-- ==== Sys2Proof/Machine/Traversal.lean ====
section
/-! DEFINITION. The Traversal Engine's tests and its walk of one ray: formats, box test, triangle test, instances, callbacks (08_traversal.md). -/
namespace Sys2Proof.Machine

/-! ### Reading blocks -/

/-- `n` bytes of a record from `i`, as a number. -/
def num (bs : List Byte) (i n : Nat) : Nat := bytesNat ((bs.drop i).take n)
/-- Bytes `i` to `i + n - 1` are zero. -/
def zeros (bs : List Byte) (i n : Nat) : Bool := decide (num bs i n = 0)

/-- What an engine's read met (R260): the bytes, a translation fault, or a failed access without a fault record. -/
inductive ERead where
  | ok (bytes : List Byte)
  | fault (f : TFault)
  | failed
deriving DecidableEq, Repr

/-- An engine reads bytes through the tenant's tables in user mode; another sled's memory and Device regions are never accessed (R260). -/
def Sled.eRead (x : Ctx) (d : Sled) (t : TenantId) (va n : Nat) : Sled × ERead :=
  let r := d.translateList x t false .load (pieces va n)
  match r.2.2 with
  | some f => (r.1, .fault f)
  | none =>
    r.2.1.foldl (fun acc p =>
      match acc.2, acc.1.target x p.pa with
      | .ok bs, .mem off =>
        let q := ((acc.1.stall off p.len).tallyMiss t off p.len).coRead x off p.len
        if q.2.2.any id then (q.1, .failed) else (q.1, .ok (bs ++ q.2.1))
      | .ok _, _ => (acc.1, .failed)
      | o, _ => (acc.1, o)) (r.1, .ok [])

/-- An engine writes bytes through the tenant's tables in user mode, or meets a fault; a far or Device PA counts as PERM (R260). -/
def Sled.eWrite (x : Ctx) (d : Sled) (t : TenantId) (va : Nat) (bs : List Byte) : Sled × Option TFault :=
  let r := d.translateList x t false .store (pieces va bs.length)
  match r.2.2 with
  | some f => (r.1, some f)
  | none =>
    match r.2.1.find? fun p => match r.1.target x p.pa with | .mem _ => false | _ => true with
    | some p => (r.1, some { code := 2, va := p.va })
    | none =>
      (r.2.1.foldl (fun (d : Sled) p => match d.target x p.pa with
        | .mem off => ((d.stall off p.len).tallyMiss t off p.len).coWrite x off ((bs.drop p.pos).take p.len)
        | _ => d) r.1, none)

/-- An engine reads the tree block at a VA: from its node cache, or from memory, which counts a miss and leaves the block there. The node cache keeps a block that a Depot
rewrites until it is discarded (R289). -/
def Sled.treeRead (x : Ctx) (d : Sled) (e : Nat) (t : TenantId) (va : Nat) : Sled × ERead :=
  let r := d.translateList x t false .load (pieces va 128)
  match r.2.2, r.2.1 with
  | some f, _ => (r.1, .fault f)
  | none, [p] =>
    match r.1.target x p.pa with
    | .mem off =>
      match (mget (mget r.1.engines e : Engine).nodes (off / 128) : Option (BitVec 1024)) with
      | some b => (r.1, .ok (toBytes b 128))
      | none =>
        let q := ((r.1.stall off 128).tallyMiss t off 128).coRead x off 128
        let d := q.1.w64 .teNcMiss (q.1.r64 .teNcMiss e + 1) e
        if q.2.2.any id then (d, .failed)
        else ({ d with engines := mmod d.engines e fun (g : Engine) => { g with nodes := mset g.nodes (off / 128) (some (ofBytes 1024 q.2.1)) } }, .ok q.2.1)
    | _ => (r.1, .failed)
  | none, _ => (r.1, .failed)

/-! ### FP32 helpers -/

/-- FP32 operations, rounded to nearest even, by their bits. -/
def fAdd (a b : Nat) : Nat := (Fmt.fp32.add .near a b).bits
def fSub (a b : Nat) : Nat := (Fmt.fp32.sub .near a b).bits
def fMul (a b : Nat) : Nat := (Fmt.fp32.mul .near a b).bits
def fDiv (a b : Nat) : Nat := (Fmt.fp32.div .near a b).bits
def dAdd (a b : Nat) : Nat := (Fmt.fp64.add .near a b).bits
def dSub (a b : Nat) : Nat := (Fmt.fp64.sub .near a b).bits
def dMul (a b : Nat) : Nat := (Fmt.fp64.mul .near a b).bits
def dDiv (a b : Nat) : Nat := (Fmt.fp64.div .near a b).bits
/-- FP32 to FP64 and back. -/
def toF64 (a : Nat) : Nat := (Fmt.fp64.ofVal .near (Fmt.fp32.unpack a) false).bits
def toF32 (a : Nat) : Nat := (Fmt.fp32.ofVal .near (Fmt.fp64.unpack a) false).bits
/-- Comparisons of FP32 numbers by their bits; false with a NaN. -/
def fLt (a b : Nat) : Bool := (Fmt.fp32.unpack a).lt false (Fmt.fp32.unpack b)
def fEq (a b : Nat) : Bool := (Fmt.fp32.unpack a).eq (Fmt.fp32.unpack b)
def fLe (a b : Nat) : Bool := fLt a b || fEq a b
def fMax (a b : Nat) : Nat := if fLt a b then b else a
def fMin (a b : Nat) : Nat := if fLt b a then b else a
/-- The FP32 encoding is finite. -/
def fFinite (a : Nat) : Bool := match Fmt.fp32.unpack a with | .fin _ _ _ => true | _ => false
def fZero (a : Nat) : Bool := (Fmt.fp32.unpack a).isZero
def fIsNeg (a : Nat) : Bool := fLt a 0
def fInf : Nat := 0x7F800000
def fNInf : Nat := 0xFF800000

/-! ### The box test (R263) -/

/-- A node read from its 128 bytes, if it breaks no rule of Tables 8.1 and 8.2 (R290). -/
structure Child where
  index : Nat
  ty : Nat
  q : List Nat
  kind : Nat
  blocks : Nat
  va : Nat
deriving DecidableEq, Repr

structure BvhNode where
  origin : List Nat
  exp : List Nat
  children : List Child
deriving DecidableEq, Repr

def parseNode (bs : List Byte) : Option BvhNode :=
  let ct := num bs 0x10 2
  let base := num bs 0x12 6
  let ch := (List.range 8).filterMap fun c =>
    let ty := ct / 4 ^ c % 4
    if ty = 0 then none
    else
      let o := 0x20 + 12 * c
      let fl := num bs (o + 6) 2
      some (⟨c, ty, (List.range 6).map fun i => num bs (o + i) 1, fl % 4, fl / 4 % 8 + 1, (base + num bs (o + 8) 4) * 128⟩, fl)
  let org := [num bs 0 4, num bs 4 4, num bs 8 4]
  let ex := [num bs 12 1, num bs 13 1, num bs 14 1]
  let okChild := fun (p : Child × Nat) =>
    decide (p.2 / 32 = 0) && (if p.1.ty = 2 then decide (p.1.kind ≠ 3 ∧ (p.1.kind = 0 ∨ p.1.blocks = 1)) else decide (p.1.blocks = 1))
  if org.all fFinite && ex.all (· ≠ 255) && zeros bs 0x0F 1 && zeros bs 0x18 8 && ch.all okChild
  then some ⟨org, ex, ch.map (·.1)⟩ else none

/-- A coordinate of a child box, exact and then rounded outward (R263). -/
def boxSide (r : Rnd) (origin ex q : Nat) : Nat :=
  (Fmt.fp32.roundDy r ((Fmt.fp32.unpack origin).dy.add ⟨q, (ex : Int) - 127⟩) false).bits

/-- (side - o) / d, exact, rounded once. -/
def boxQuot (r : Rnd) (side o d : Nat) : Nat :=
  match Fmt.fp32.unpack side, Fmt.fp32.unpack d with
  | .inf s, v => if s = v.isNeg then fInf else fNInf
  | v, .fin ds m e =>
    let nmr := v.dy.add (Fmt.fp32.unpack o).dy.neg
    if nmr.m = 0 then 0
    else (Fmt.fp32.round r (decide (nmr.m < 0) != ds) (quotMag nmr.m.natAbs nmr.e m e)).bits
  | _, _ => 0

/-- near and far on one axis, or none when the child is empty or missed. -/
def boxAxis (lo hi o d : Nat) : Option (Nat × Nat) :=
  if fLt hi lo then none
  else if fZero d then (if fLt o lo || fLt hi o then none else some (fNInf, fInf))
  else some (fMin (boxQuot .down lo o d) (boxQuot .down hi o d), fMax (boxQuot .up lo o d) (boxQuot .up hi o d))

/-- The lo and hi of a child on axis `a`. -/
def childSide (n : BvhNode) (c : Child) (a : Nat) : Nat × Nat :=
  (boxSide .down (n.origin.getD a 0) (n.exp.getD a 0) (c.q.getD a 0), boxSide .up (n.origin.getD a 0) (n.exp.getD a 0) (c.q.getD (a + 3) 0))

/-- tnear of a child that the ray hits (R263). Where a component of the ray in this space is not finite, an axis that is still misses the child, and the rest is
not stated: a free value (log 27). -/
def boxHit (n : BvhNode) (c : Child) (o d : List Nat) (tmin tcur : Nat) : Option Nat :=
  let sides := [0, 1, 2].map (childSide n c)
  if (o ++ d).all fFinite then
    match [0, 1, 2].mapM fun a => boxAxis (sides.getD a (0, 0)).1 (sides.getD a (0, 0)).2 (o.getD a 0) (d.getD a 0) with
    | none => none
    | some ax =>
      let tn := ax.foldl (fun m p => fMax m p.1) tmin
      let tf := ax.foldl (fun m p => fMin m p.2) tcur
      if fLe tn tf then some tn else none
  else if sides.any (fun p => fLt p.2 p.1) || [0, 1, 2].any (fun a => fFinite (o.getD a 0) && fFinite (d.getD a 0)
      && (boxAxis (sides.getD a (0, 0)).1 (sides.getD a (0, 0)).2 (o.getD a 0) (d.getD a 0)).isNone) then none
  else Config.oddBox (o ++ d) (sides.flatMap fun p => [p.1, p.2])

/-! ### The triangle test (R268 to R270) -/

/-- What a triangle test found: t, u, v and whether det was positive. -/
structure TriHit where
  t : Nat
  u : Nat
  v : Nat
  front : Bool
deriving DecidableEq, Repr

/-- Edge ownership (R269): the vector from p to q, or from q to p when `flip`. -/
def edgeOwned (p q : Nat × Nat) (flip : Bool) : Bool :=
  let a := if flip then q else p
  let b := if flip then p else q
  fLt b.2 a.2 || (fEq b.2 a.2 && fLt b.1 a.1)

/-- |a| as FP32 or FP64. -/
def fAbs (a : Nat) : Nat := a % 2 ^ 31
def dAbs (a : Nat) : Nat := a % 2 ^ 63

/-- The triangle test against o and d. -/
def triTest (o d : List Nat) (v0 v1 v2 : List Nat) : Option TriHit :=
  if !((o ++ d).all fFinite) || d.all fZero then none
  else
  let ab := d.map fAbs
  let kz := if fLe (ab.getD 0 0) (ab.getD 1 0)
    then (if fLe (ab.getD 1 0) (ab.getD 2 0) then 2 else 1) else (if fLe (ab.getD 0 0) (ab.getD 2 0) then 2 else 0)
  let k1 := (kz + 1) % 3
  let k2 := (k1 + 1) % 3
  let sw := fIsNeg (d.getD kz 0)
  let kx := if sw then k2 else k1
  let ky := if sw then k1 else k2
  let dz := d.getD kz 0
  let sx := fDiv (d.getD kx 0) dz
  let sy := fDiv (d.getD ky 0) dz
  let sz := fDiv 0x3F800000 dz
  let rel := fun (p : List Nat) (a : Nat) => fSub (p.getD a 0) (o.getD a 0)
  let shear := fun (p : List Nat) => (fSub (rel p kx) (fMul sx (rel p kz)), fSub (rel p ky) (fMul sy (rel p kz)))
  let a := shear v0
  let b := shear v1
  let c := shear v2
  let cross := fun (p q : Nat × Nat) => fSub (fMul p.1 q.2) (fMul p.2 q.1)
  let u := cross c b
  let v := cross a c
  let w := cross b a
  let az := rel v0 kz
  let bz := rel v1 kz
  let cz := rel v2 kz
  let owned := fun (uz vz wz neg : Bool) =>
    (!uz || edgeOwned b c neg) && (!vz || edgeOwned c a neg) && (!wz || edgeOwned a b neg)
  if fZero u || fZero v || fZero w then
    let dc := fun (p q : Nat × Nat) => dSub (dMul (toF64 p.1) (toF64 q.2)) (dMul (toF64 p.2) (toF64 q.1))
    let u := dc c b
    let v := dc a c
    let w := dc b a
    let det := dAdd (dAdd u v) w
    let vl := Fmt.fp64.unpack det
    let neg := vl.lt false (.fin false 0 0)
    let fix := fun z => if neg then (Fmt.fp64.setSign z (!(Fmt.fp64.neg z))).bits else z
    let u := fix u
    let v := fix v
    let w := fix w
    let isZ := fun z => (Fmt.fp64.unpack z).isZero
    let isN := fun z => (Fmt.fp64.unpack z).lt false (.fin false 0 0)
    if anyNan [vl, Fmt.fp64.unpack u, Fmt.fp64.unpack v, Fmt.fp64.unpack w] || isZ det || isN u || isN v || isN w
        || !owned (isZ u) (isZ v) (isZ w) neg then none
    else
      let tt := dAdd (dAdd (dMul (dMul u (toF64 sz)) (toF64 az)) (dMul (dMul v (toF64 sz)) (toF64 bz))) (dMul (dMul w (toF64 sz)) (toF64 cz))
      some ⟨toF32 (dDiv tt (dAbs det)), toF32 (dDiv v (dAbs det)), toF32 (dDiv w (dAbs det)), !neg⟩
  else
    let det := fAdd (fAdd u v) w
    let neg := fIsNeg det
    let fix := fun z => if neg then (Fmt.fp32.setSign z (!(Fmt.fp32.neg z))).bits else z
    let u := fix u
    let v := fix v
    let w := fix w
    if anyNan ([det, u, v, w].map Fmt.fp32.unpack) || fZero det || fIsNeg u || fIsNeg v || fIsNeg w then none
    else
      let tt := fAdd (fAdd (fMul (fMul u sz) az) (fMul (fMul v sz) bz)) (fMul (fMul w sz) cz)
      some ⟨fDiv tt (fAbs det), fDiv v (fAbs det), fDiv w (fAbs det), !neg⟩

═══

Problem details
Scan the lines above for "FP32 helpers -/" and for "def fFinite (a". Repeat exactly the line holding each of them and every line in between.

Reply to the task
/-! ### FP32 helpers -/

/-- FP32 operations, rounded to nearest even, by their bits. -/
def fAdd (a b : Nat) : Nat := (Fmt.fp32.add .near a b).bits
def fSub (a b : Nat) : Nat := (Fmt.fp32.sub .near a b).bits
def fMul (a b : Nat) : Nat := (Fmt.fp32.mul .near a b).bits
def fDiv (a b : Nat) : Nat := (Fmt.fp32.div .near a b).bits
def dAdd (a b : Nat) : Nat := (Fmt.fp64.add .near a b).bits
def dSub (a b : Nat) : Nat := (Fmt.fp64.sub .near a b).bits
def dMul (a b : Nat) : Nat := (Fmt.fp64.mul .near a b).bits
def dDiv (a b : Nat) : Nat := (Fmt.fp64.div .near a b).bits
/-- FP32 to FP64 and back. -/
def toF64 (a : Nat) : Nat := (Fmt.fp64.ofVal .near (Fmt.fp32.unpack a) false).bits
def toF32 (a : Nat) : Nat := (Fmt.fp32.ofVal .near (Fmt.fp64.unpack a) false).bits
/-- Comparisons of FP32 numbers by their bits; false with a NaN. -/
def fLt (a b : Nat) : Bool := (Fmt.fp32.unpack a).lt false (Fmt.fp32.unpack b)
def fEq (a b : Nat) : Bool := (Fmt.fp32.unpack a).eq (Fmt.fp32.unpack b)
def fLe (a b : Nat) : Bool := fLt a b || fEq a b
def fMax (a b : Nat) : Nat := if fLt a b then b else a
def fMin (a b : Nat) : Nat := if fLt b a then b else a
/-- The FP32 encoding is finite. -/
def fFinite (a : Nat) : Bool := match Fmt.fp32.unpack a with | .fin _ _ _ => true | _ => false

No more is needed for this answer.